§ ABOUT THIS EXERCISE
Return only what lies between the first line of the entries and the line containing "def ARB_PRIO : Row", both lines included.

§ RECORDS SHOWN

# # # # #

/-! MC (R437). -/
def MC_PC_UP : Row := ⟨0x040, 15, 0, .ro, 0, [], 4, 1⟩
def MC_MODE : Row := ⟨0x044, 1, 0, .ro, 0, [], 4, 1⟩
def MC_STACK_TEMP : Row := ⟨0x044, 15, 8, .ro, 0, [], 4, 1⟩
def MC_ECC_ADDR : Row := ⟨0x048, 28, 0, .ro, 0, [], 4, 1⟩
def MC_CNT_RD_LO : Row := ⟨0x050, 31, 0, .rw, 0, [], 4, 1⟩
def MC_CNT_RD_HI : Row := ⟨0x054, 31, 0, .rw, 0, [], 4, 1⟩
def MC_CNT_WR_LO : Row := ⟨0x058, 31, 0, .rw, 0, [], 4, 1⟩
def MC_CNT_WR_HI : Row := ⟨0x05C, 31, 0, .rw, 0, [], 4, 1⟩
def MC_CNT_ECC_CORR : Row := ⟨0x060, 31, 0, .rw, 0, [], 4, 1⟩
def MC_CNT_ECC_UNCORR : Row := ⟨0x064, 31, 0, .rw, 0, [], 4, 1⟩
def MC_CNT_REFRESH_STALL : Row := ⟨0x068, 31, 0, .rw, 0, [], 4, 1⟩

/-! ARB (R439). -/
def ARB_AGE_LIMIT : Row := ⟨0x040, 8, 0, .rw, 200, [(0, 0), (501, 511)], 4, 1⟩
def ARB_RES_GUAR : Row := ⟨0x044, 31, 0, .ro, 0, [], 4, 1⟩
def ARB_RES_FIRM : Row := ⟨0x048, 31, 0, .ro, 0, [], 4, 1⟩
def ARB_RES_LIMIT : Row := ⟨0x04C, 31, 0, .ro, 1146800, [], 4, 1⟩
def ARB_HINT_SEL : Row := ⟨0x050, 6, 0, .rw, 0, [], 4, 1⟩
def ARB_HINT_NOW : Row := ⟨0x054, 7, 0, .ro, 255, [], 4, 1⟩
def ARB_CNT_TIMEOUT : Row := ⟨0x060, 31, 0, .rw, 0, [], 4, 1⟩
def ARB_CNT_WITHDRAW : Row := ⟨0x064, 31, 0, .rw, 0, [], 4, 1⟩
def ARB_CNT_AGED : Row := ⟨0x068, 31, 0, .rw, 0, [], 4, 1⟩
def ARB_CNT_FIRM_LATE : Row := ⟨0x06C, 31, 0, .rw, 0, [], 4, 1⟩
def ARB_PRIO : Row := ⟨0x100, 2, 0, .rw, 0, [], 4, 79⟩
def ARB_CLASS : Row := ⟨0x100, 9, 8, .ro, 0, [], 4, 79⟩
def ARB_WAITING : Row := ⟨0x100, 16, 16, .ro, 0, [], 4, 79⟩
def ARB_CNT_DELAY : Row := ⟨0x400, 31, 0, .rw, 0, [], 8, 79⟩
def ARB_CNT_GRANT : Row := ⟨0x404, 31, 0, .rw, 0, [], 8, 79⟩

/-! PCIE (R362). -/
def PCIE_SPEED : Row := ⟨0x040, 3, 0, .ro, 0, [], 4, 1⟩
def PCIE_WIDTH : Row := ⟨0x040, 9, 4, .ro, 0, [], 4, 1⟩
def PCIE_PM_STATE : Row := ⟨0x040, 14, 12, .ro, 0, [], 4, 1⟩
def PCIE_NUM_VF : Row := ⟨0x044, 6, 0, .ro, 0, [], 4, 1⟩
def PCIE_VEC_SEL : Row := ⟨0x050, 5, 0, .rw, 0, [], 4, 1⟩
def PCIE_VEC_BASE : Row := ⟨0x054, 10, 0, .rw, 0, [], 4, 1⟩
def PCIE_VEC_COUNT : Row := ⟨0x054, 27, 16, .rw, 0, [], 4, 1⟩
def PCIE_COAL_SEL : Row := ⟨0x058, 10, 0, .rw, 0, [], 4, 1⟩
def PCIE_COAL_C : Row := ⟨0x05C, 7, 0, .rw, 1, [(0, 0)], 4, 1⟩
def PCIE_COAL_T : Row := ⟨0x05C, 31, 16, .rw, 0, [], 4, 1⟩
def PCIE_CNT_DB_BAD : Row := ⟨0x060, 31, 0, .rw, 0, [], 4, 1⟩
def PCIE_CNT_EVT_DROP : Row := ⟨0x064, 31, 0, .rw, 0, [], 4, 1⟩
def PCIE_CNT_ZLR : Row := ⟨0x068, 31, 0, .rw, 0, [], 4, 1⟩
def PCIE_CNT_FAULT : Row := ⟨0x06C, 31, 0, .rw, 0, [], 4, 1⟩
def PCIE_CNT_MSIX : Row := ⟨0x070, 31, 0, .rw, 0, [], 4, 1⟩
def PCIE_CNT_FLR : Row := ⟨0x074, 31, 0, .rw, 0, [], 4, 1⟩

/-! ENET (R387). -/
def ENET_MODE : Row := ⟨0x040, 1, 0, .rw, 0, [(3, 3)], 4, 1⟩
def ENET_MEDIA : Row := ⟨0x040, 5, 4, .rw, 0, [(3, 3)], 4, 1⟩
def ENET_AN_EN : Row := ⟨0x040, 8, 8, .rw, 0, [], 4, 1⟩
def ENET_LT_EN : Row := ⟨0x040, 9, 9, .rw, 0, [], 4, 1⟩
def ENET_PFC_EN : Row := ⟨0x044, 7, 0, .rw, 0, [], 4, 1⟩
def ENET_PCP_ROCE : Row := ⟨0x044, 10, 8, .rw, 3, [], 4, 1⟩
def ENET_PCP_UDP : Row := ⟨0x044, 14, 12, .rw, 1, [], 4, 1⟩
def ENET_PCP_PTP : Row := ⟨0x044, 18, 16, .rw, 7, [], 4, 1⟩
def ENET_VLAN_ID : Row := ⟨0x048, 11, 0, .rw, 0, [], 4, 1⟩
def ENET_MAC_LO : Row := ⟨0x050, 31, 0, .rw, 0, [], 8, 4⟩
def ENET_MAC_HI : Row := ⟨0x054, 15, 0, .rw, 0, [], 8, 4⟩
def ENET_PTP_EN : Row := ⟨0x070, 0, 0, .rw, 0, [], 4, 1⟩
def ENET_PTP_SUB : Row := ⟨0x070, 2, 1, .rw, 0, [], 4, 1⟩
def ENET_SLAVE_ONLY : Row := ⟨0x070, 3, 3, .rw, 1, [], 4, 1⟩
def ENET_TRANSPORT : Row := ⟨0x070, 4, 4, .rw, 0, [], 4, 1⟩
def ENET_DOMAIN : Row := ⟨0x070, 15, 8, .rw, 0, [], 4, 1⟩
def ENET_PRIORITY1 : Row := ⟨0x070, 23, 16, .rw, 128, [], 4, 1⟩
def ENET_PRIORITY2 : Row := ⟨0x070, 31, 24, .rw, 128, [], 4, 1⟩
def ENET_LOG_SYNC : Row := ⟨0x074, 7, 0, .rw, 0, [(5, 248)], 4, 1⟩
def ENET_PTP_IPV4 : Row := ⟨0x078, 31, 0, .rw, 0, [], 4, 1⟩
def ENET_PTP_ASYM : Row := ⟨0x07C, 31, 0, .rw, 0, [], 4, 1⟩
def ENET_LINK : Row := ⟨0x080, 3, 0, .ro, 0, [], 4, 1⟩
def ENET_PTP_STATE : Row := ⟨0x080, 14, 12, .ro, 0, [], 4, 1⟩
def ENET_PAUSED : Row := ⟨0x080, 23, 16, .ro, 0, [], 4, 1⟩
def ENET_PTP_OFFSET : Row := ⟨0x084, 31, 0, .ro, 0, [], 4, 1⟩
def ENET_CNT_TX_FRAMES : Row := ⟨0x090, 31, 0, .rw, 0, [], 4, 1⟩
def ENET_CNT_RX_FRAMES : Row := ⟨0x094, 31, 0, .rw, 0, [], 4, 1⟩
def ENET_CNT_RX_DISCARD : Row := ⟨0x098, 31, 0, .rw, 0, [], 4, 1⟩
def ENET_CNT_FEC_CORR : Row := ⟨0x09C, 31, 0, .rw, 0, [], 4, 1⟩
def ENET_CNT_FEC_UNCORR : Row := ⟨0x0A0, 31, 0, .rw, 0, [], 4, 1⟩
def ENET_CNT_PFC_RX : Row := ⟨0x0A4, 31, 0, .rw, 0, [], 4, 1⟩
def ENET_CNT_PAUSE_GLOBAL : Row := ⟨0x0A8, 31, 0, .rw, 0, [], 4, 1⟩
def ENET_CNT_LINK_DOWN : Row := ⟨0x0AC, 31, 0, .rw, 0, [], 4, 1⟩

/-! RDMA (R389). -/
def RDMA_SHED_AGE : Row := ⟨0x040, 15, 0, .rw, 100, [(0, 0)], 4, 1⟩
def RDMA_LINK_HOLD : Row := ⟨0x044, 15, 0, .rw, 10, [(0, 0)], 4, 1⟩
def RDMA_RP_DEC : Row := ⟨0x048, 2, 0, .rw, 3, [(0, 0)], 4, 1⟩
def RDMA_RP_GUARD : Row := ⟨0x048, 31, 16, .rw, 50, [(0, 0)], 4, 1⟩
def RDMA_RP_AI : Row := ⟨0x04C, 15, 0, .rw, 200, [], 4, 1⟩
def RDMA_RP_PERIOD : Row := ⟨0x04C, 31, 16, .rw, 55, [(0, 0)], 4, 1⟩
def RDMA_FAILBACK : Row := ⟨0x050, 0, 0, .rw, 1, [], 4, 1⟩
def RDMA_PCIE_CAP : Row := ⟨0x054, 15, 0, .rw, 50000, [], 4, 1⟩
def RDMA_SUM_E0 : Row := ⟨0x060, 15, 0, .ro, 0, [], 4, 4⟩
def RDMA_SUM_E1 : Row := ⟨0x070, 15, 0, .ro, 0, [], 4, 4⟩
def RDMA_SUM_PCIE : Row := ⟨0x080, 15, 0, .ro, 0, [], 4, 1⟩
def RDMA_CTX_USED : Row := ⟨0x084, 12, 0, .ro, 0, [], 4, 1⟩
def RDMA_CNT_SHED : Row := ⟨0x090, 31, 0, .rw, 0, [], 4, 1⟩
def RDMA_CNT_REFUSED : Row := ⟨0x094, 31, 0, .rw, 0, [], 4, 1⟩
def RDMA_CNT_CNP : Row := ⟨0x098, 31, 0, .rw, 0, [], 4, 1⟩
def RDMA_CNT_RATE_FLOOR : Row := ⟨0x09C, 31, 0, .rw, 0, [], 4, 1⟩
def RDMA_CNT_RETX : Row := ⟨0x0A0, 31, 0, .rw, 0, [], 4, 1⟩
def RDMA_CNT_RNR : Row := ⟨0x0A4, 31, 0, .rw, 0, [], 4, 1⟩
def RDMA_CNT_TIMEOUT : Row := ⟨0x0A8, 31, 0, .rw, 0, [], 4, 1⟩
def RDMA_CNT_FAILOVER : Row := ⟨0x0AC, 31, 0, .rw, 0, [], 4, 1⟩
def RDMA_CNT_FAILBACK : Row := ⟨0x0B0, 31, 0, .rw, 0, [], 4, 1⟩
def RDMA_CNT_QP_ERR : Row := ⟨0x0B4, 31, 0, .rw, 0, [], 4, 1⟩
def RDMA_CNT_LINK_HOLD : Row := ⟨0x0B8, 31, 0, .rw, 0, [], 4, 1⟩
def RDMA_ADM_CHARGE : Row := ⟨0x400, 15, 0, .ro, 0, [], 4, 256⟩
def RDMA_ADM_SUMMED : Row := ⟨0x400, 16, 16, .ro, 0, [], 4, 256⟩

/-! FLINK (R331). -/
def FLINK_DEV_ID : Row := ⟨0x040, 13, 0, .rw, 0, [], 4, 1⟩
def FLINK_UP_PORT : Row := ⟨0x044, 2, 0, .rw, 0, [(5, 7)], 4, 1⟩
def FLINK_VER_MIN : Row := ⟨0x048, 3, 0, .rw, 1, [(0, 0), (3, 15)], 4, 1⟩
def FLINK_VER_MAX : Row := ⟨0x048, 7, 4, .rw, 2, [(0, 0), (3, 15)], 4, 1⟩
def FLINK_FEAT_EN : Row := ⟨0x048, 23, 8, .rw, 31, [], 4, 1⟩
def FLINK_RD_EN : Row := ⟨0x04C, 0, 0, .rw, 1, [], 4, 1⟩
def FLINK_WR_EN : Row := ⟨0x04C, 1, 1, .rw, 1, [], 4, 1⟩
def FLINK_RST_EN : Row := ⟨0x04C, 2, 2, .rw, 0, [], 4, 1⟩
def FLINK_REMOTE_TMO : Row := ⟨0x04C, 31, 16, .rw, 1000, [(0, 0)], 4, 1⟩
def FLINK_GATE_EXP : Row := ⟨0x050, 3, 0, .rw, 0, [], 4, 1⟩
def FLINK_GATE_SRC : Row := ⟨0x050, 11, 8, .rw, 0, [], 4, 1⟩
def FLINK_GATE_LAT : Row := ⟨0x054, 23, 0, .rw, 2000, [(0, 0)], 4, 1⟩
def FLINK_WAKE_EN : Row := ⟨0x058, 0, 0, .rw, 1, [], 4, 1⟩
def FLINK_KA_EN : Row := ⟨0x058, 1, 1, .rw, 1, [], 4, 1⟩
def FLINK_ROOT_ID : Row := ⟨0x060, 13, 0, .ro, 0, [], 4, 1⟩
def FLINK_DEPTH : Row := ⟨0x060, 21, 16, .ro, 0, [], 4, 1⟩
def FLINK_IS_ROOT : Row := ⟨0x060, 24, 24, .ro, 0, [], 4, 1⟩
def FLINK_REMOTE_OUT : Row := ⟨0x064, 4, 0, .ro, 0, [], 4, 1⟩
def FLINK_RQ_ID : Row := ⟨0x068, 13, 0, .rw, 0, [], 4, 1⟩
def FLINK_RQ_PORT : Row := ⟨0x068, 18, 16, .ro, 7, [], 4, 1⟩
def FLINK_EVT_NUM : Row := ⟨0x06C, 10, 0, .rc, 0, [], 4, 1⟩
def FLINK_EVT_SRC : Row := ⟨0x06C, 24, 11, .rc, 0, [], 4, 1⟩
def FLINK_EVT_VALID : Row := ⟨0x06C, 31, 31, .rc, 0, [], 4, 1⟩
def FLINK_CNT_REMOTE_EXEC : Row := ⟨0x080, 31, 0, .rw, 0, [], 4, 1⟩
def FLINK_CNT_REMOTE_REJ : Row := ⟨0x084, 31, 0, .rw, 0, [], 4, 1⟩
def FLINK_CNT_LATE_RESP : Row := ⟨0x088, 31, 0, .rw, 0, [], 4, 1⟩
def FLINK_CNT_NO_ROUTE : Row := ⟨0x08C, 31, 0, .rw, 0, [], 4, 1⟩
def FLINK_CNT_EVT_LOST : Row := ⟨0x090, 31, 0, .rw, 0, [], 4, 1⟩
def FLINK_CNT_GATE_LATE : Row := ⟨0x094, 31, 0, .rw, 0, [], 4, 1⟩

/-! FPORT (R333). -/
def FPORT_FWD_MASK : Row := ⟨0x040, 15, 0, .rw, 65535, [], 4, 1⟩
def FPORT_GATE_FWD : Row := ⟨0x040, 19, 16, .rw, 15, [], 4, 1⟩
def FPORT_RETRAIN : Row := ⟨0x044, 0, 0, .sc, 0, [], 4, 1⟩
def FPORT_ASYM : Row := ⟨0x048, 31, 0, .rw, 0, [], 4, 1⟩
def FPORT_TT_PERIOD : Row := ⟨0x04C, 15, 0, .rw, 1000, [(0, 9)], 4, 1⟩
def FPORT_STATE : Row := ⟨0x050, 3, 0, .ro, 0, [], 4, 1⟩
def FPORT_VER : Row := ⟨0x050, 7, 4, .ro, 0, [], 4, 1⟩
def FPORT_ROLE : Row := ⟨0x050, 8, 8, .ro, 0, [], 4, 1⟩
def FPORT_FALLBACK : Row := ⟨0x050, 9, 9, .ro, 0, [], 4, 1⟩
def FPORT_PEER_ID : Row := ⟨0x050, 29, 16, .ro, 0, [], 4, 1⟩
def FPORT_PEER_MIN : Row := ⟨0x054, 3, 0, .ro, 0, [], 4, 1⟩
def FPORT_PEER_MAX : Row := ⟨0x054, 7, 4, .ro, 0, [], 4, 1⟩
def FPORT_PEER_FEAT : Row := ⟨0x054, 23, 8, .ro, 0, [], 4, 1⟩
def FPORT_PEER_PORT : Row := ⟨0x054, 25, 24, .ro, 0, [], 4, 1⟩
def FPORT_DELAY : Row := ⟨0x058, 31, 0, .ro, 0, [], 4, 1⟩
def FPORT_THETA : Row := ⟨0x05C, 31, 0, .ro, 0, [], 4, 1⟩
def FPORT_TX_DLY : Row := ⟨0x060, 15, 0, .ro, 0, [], 4, 1⟩
def FPORT_RX_DLY : Row := ⟨0x060, 31, 16, .ro, 0, [], 4, 1⟩
def FPORT_CNT_RETRAIN : Row := ⟨0x070, 31, 0, .rw, 0, [], 4, 1⟩
def FPORT_CNT_CRC : Row := ⟨0x074, 31, 0, .rw, 0, [], 4, 1⟩
def FPORT_CNT_ABORT : Row := ⟨0x078, 31, 0, .rw, 0, [], 4, 1⟩
def FPORT_CNT_TX_DROP : Row := ⟨0x07C, 31, 0, .rw, 0, [], 4, 1⟩
def FPORT_CNT_RX_DROP : Row := ⟨0x080, 31, 0, .rw, 0, [], 4, 1⟩
def FPORT_CNT_TIME_EXCH : Row := ⟨0x084, 31, 0, .rw, 0, [], 4, 1⟩
def FPORT_CNT_TIME_REJ : Row := ⟨0x088, 31, 0, .rw, 0, [], 4, 1⟩

/-! DISP (R497). -/
def DISP_LANES : Row := ⟨0x040, 1, 0, .rws, 2, [(3, 3)], 4, 1⟩
def DISP_RATE : Row := ⟨0x040, 5, 4, .rws, 2, [(3, 3)], 4, 1⟩
def DISP_ASYNC_EN : Row := ⟨0x040, 8, 8, .rws, 0, [], 4, 1⟩
def DISP_PCLK_DIV : Row := ⟨0x044, 9, 0, .rws, 38, [(0, 33), (801, 1023)], 4, 1⟩
def DISP_HACTIVE : Row := ⟨0x048, 12, 0, .rws, 3840, [], 4, 1⟩
def DISP_HTOTAL : Row := ⟨0x048, 28, 16, .rws, 3920, [], 4, 1⟩
def DISP_HSYNC_START : Row := ⟨0x04C, 12, 0, .rws, 32, [], 4, 1⟩
def DISP_HSYNC_W : Row := ⟨0x04C, 28, 16, .rws, 32, [], 4, 1⟩
def DISP_HSYNC_POL : Row := ⟨0x04C, 31, 31, .rws, 1, [], 4, 1⟩
def DISP_VACTIVE : Row := ⟨0x050, 11, 0, .rws, 2160, [], 4, 1⟩
def DISP_VFP : Row := ⟨0x050, 27, 16, .rws, 48, [], 4, 1⟩
def DISP_VSYNC_W : Row := ⟨0x054, 7, 0, .rws, 8, [], 4, 1⟩
def DISP_VBP : Row := ⟨0x054, 15, 8, .rws, 6, [], 4, 1⟩
def DISP_VSYNC_POL : Row := ⟨0x054, 31, 31, .rws, 0, [], 4, 1⟩
def DISP_VMIN : Row := ⟨0x058, 13, 0, .rws, 2238, [], 4, 1⟩
def DISP_VMAX : Row := ⟨0x058, 29, 16, .rws, 2238, [], 4, 1⟩
def DISP_BG : Row := ⟨0x05C, 23, 0, .rws, 0, [], 4, 1⟩
def DISP_LINE_MATCH : Row := ⟨0x060, 11, 0, .rws, 0, [], 4, 1⟩
def DISP_READY : Row := ⟨0x064, 0, 0, .sc, 0, [], 4, 1⟩
def DISP_REN_START : Row := ⟨0x064, 1, 1, .sc, 0, [], 4, 1⟩
def DISP_LINK_UP : Row := ⟨0x068, 0, 0, .ro, 0, [], 4, 1⟩
def DISP_HPD : Row := ⟨0x068, 1, 1, .ro, 0, [], 4, 1⟩
def DISP_IN_VBLANK : Row := ⟨0x068, 2, 2, .ro, 0, [], 4, 1⟩
def DISP_REPEAT : Row := ⟨0x068, 3, 3, .ro, 0, [], 4, 1⟩
def DISP_LINE : Row := ⟨0x068, 27, 16, .ro, 0, [], 4, 1⟩
def DISP_LAST_VTOTAL : Row := ⟨0x06C, 13, 0, .ro, 0, [], 4, 1⟩
def DISP_AUX_CMD : Row := ⟨0x070, 3, 0, .rw, 0, [(2, 3), (6, 7), (10, 15)], 4, 1⟩
def DISP_AUX_ADDR : Row := ⟨0x070, 23, 4, .rw, 0, [], 4, 1⟩
def DISP_AUX_LEN : Row := ⟨0x070, 27, 24, .rw, 0, [], 4, 1⟩
def DISP_AUX_GO : Row := ⟨0x070, 31, 31, .sc, 0, [], 4, 1⟩
def DISP_AUX_DATA : Row := ⟨0x074, 31, 0, .rw, 0, [], 4, 4⟩
def DISP_REPLY : Row := ⟨0x084, 1, 0, .ro, 0, [], 4, 1⟩
def DISP_BYTES : Row := ⟨0x084, 8, 4, .ro, 0, [], 4, 1⟩
def DISP_L_EN : Row := ⟨0x100, 0, 0, .rws, 0, [], 32, 4⟩
def DISP_L_FMT : Row := ⟨0x100, 2, 1, .rws, 2, [], 32, 4⟩
def DISP_L_SRC : Row := ⟨0x100, 3, 3, .rws, 0, [], 32, 4⟩
def DISP_L_ALPHA : Row := ⟨0x100, 15, 8, .rws, 255, [], 32, 4⟩
def DISP_L_BASE_LO : Row := ⟨0x108, 31, 0, .rws, 0, [], 32, 4⟩
def DISP_L_BASE_HI : Row := ⟨0x10C, 31, 0, .rws, 0, [], 32, 4⟩
def DISP_L_STRIDE : Row := ⟨0x110, 23, 0, .rws, 0, [], 32, 4⟩
def DISP_L_X : Row := ⟨0x114, 12, 0, .rws, 0, [], 32, 4⟩
def DISP_L_Y : Row := ⟨0x114, 28, 16, .rws, 0, [], 32, 4⟩
def DISP_L_W : Row := ⟨0x118, 12, 0, .rws, 0, [], 32, 4⟩
def DISP_L_H : Row := ⟨0x118, 28, 16, .rws, 0, [], 32, 4⟩
def DISP_BASE_B_LO : Row := ⟨0x180, 31, 0, .rws, 0, [], 4, 1⟩
def DISP_BASE_B_HI : Row := ⟨0x184, 31, 0, .rws, 0, [], 4, 1⟩
def DISP_DEN_SLOT : Row := ⟨0x188, 3, 0, .rws, 0, [], 4, 1⟩
def DISP_REN_MODE : Row := ⟨0x188, 9, 8, .rws, 1, [(2, 3)], 4, 1⟩
def DISP_REN_SHIFT : Row := ⟨0x188, 20, 16, .rws, 0, [], 4, 1⟩
def DISP_REN_AUTO : Row := ⟨0x188, 24, 24, .rws, 0, [], 4, 1⟩
def DISP_REN_READY : Row := ⟨0x188, 25, 25, .rws, 0, [], 4, 1⟩
def DISP_CNT_UNDERRUN : Row := ⟨0x300, 31, 0, .rw, 0, [], 4, 4⟩
def DISP_CNT_REPEAT : Row := ⟨0x310, 31, 0, .rw, 0, [], 4, 1⟩
def DISP_CNT_RENDER : Row := ⟨0x314, 31, 0, .rw, 0, [], 4, 1⟩
def DISP_CNT_FRAMES : Row := ⟨0x318, 31, 0, .rw, 0, [], 4, 1⟩
def DISP_PALETTE : Row := ⟨0x400, 31, 0, .rws, 0, [], 4, 256⟩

# # # # #

§ FINISHED TASK
/-! MC (R437). -/
def MC_PC_UP : Row := ⟨0x040, 15, 0, .ro, 0, [], 4, 1⟩
def MC_MODE : Row := ⟨0x044, 1, 0, .ro, 0, [], 4, 1⟩
def MC_STACK_TEMP : Row := ⟨0x044, 15, 8, .ro, 0, [], 4, 1⟩
def MC_ECC_ADDR : Row := ⟨0x048, 28, 0, .ro, 0, [], 4, 1⟩
def MC_CNT_RD_LO : Row := ⟨0x050, 31, 0, .rw, 0, [], 4, 1⟩
def MC_CNT_RD_HI : Row := ⟨0x054, 31, 0, .rw, 0, [], 4, 1⟩
def MC_CNT_WR_LO : Row := ⟨0x058, 31, 0, .rw, 0, [], 4, 1⟩
def MC_CNT_WR_HI : Row := ⟨0x05C, 31, 0, .rw, 0, [], 4, 1⟩
def MC_CNT_ECC_CORR : Row := ⟨0x060, 31, 0, .rw, 0, [], 4, 1⟩
def MC_CNT_ECC_UNCORR : Row := ⟨0x064, 31, 0, .rw, 0, [], 4, 1⟩
def MC_CNT_REFRESH_STALL : Row := ⟨0x068, 31, 0, .rw, 0, [], 4, 1⟩

/-! ARB (R439). -/
def ARB_AGE_LIMIT : Row := ⟨0x040, 8, 0, .rw, 200, [(0, 0), (501, 511)], 4, 1⟩
def ARB_RES_GUAR : Row := ⟨0x044, 31, 0, .ro, 0, [], 4, 1⟩
def ARB_RES_FIRM : Row := ⟨0x048, 31, 0, .ro, 0, [], 4, 1⟩
def ARB_RES_LIMIT : Row := ⟨0x04C, 31, 0, .ro, 1146800, [], 4, 1⟩
def ARB_HINT_SEL : Row := ⟨0x050, 6, 0, .rw, 0, [], 4, 1⟩
def ARB_HINT_NOW : Row := ⟨0x054, 7, 0, .ro, 255, [], 4, 1⟩
def ARB_CNT_TIMEOUT : Row := ⟨0x060, 31, 0, .rw, 0, [], 4, 1⟩
def ARB_CNT_WITHDRAW : Row := ⟨0x064, 31, 0, .rw, 0, [], 4, 1⟩
def ARB_CNT_AGED : Row := ⟨0x068, 31, 0, .rw, 0, [], 4, 1⟩
def ARB_CNT_FIRM_LATE : Row := ⟨0x06C, 31, 0, .rw, 0, [], 4, 1⟩
def ARB_PRIO : Row := ⟨0x100, 2, 0, .rw, 0, [], 4, 79⟩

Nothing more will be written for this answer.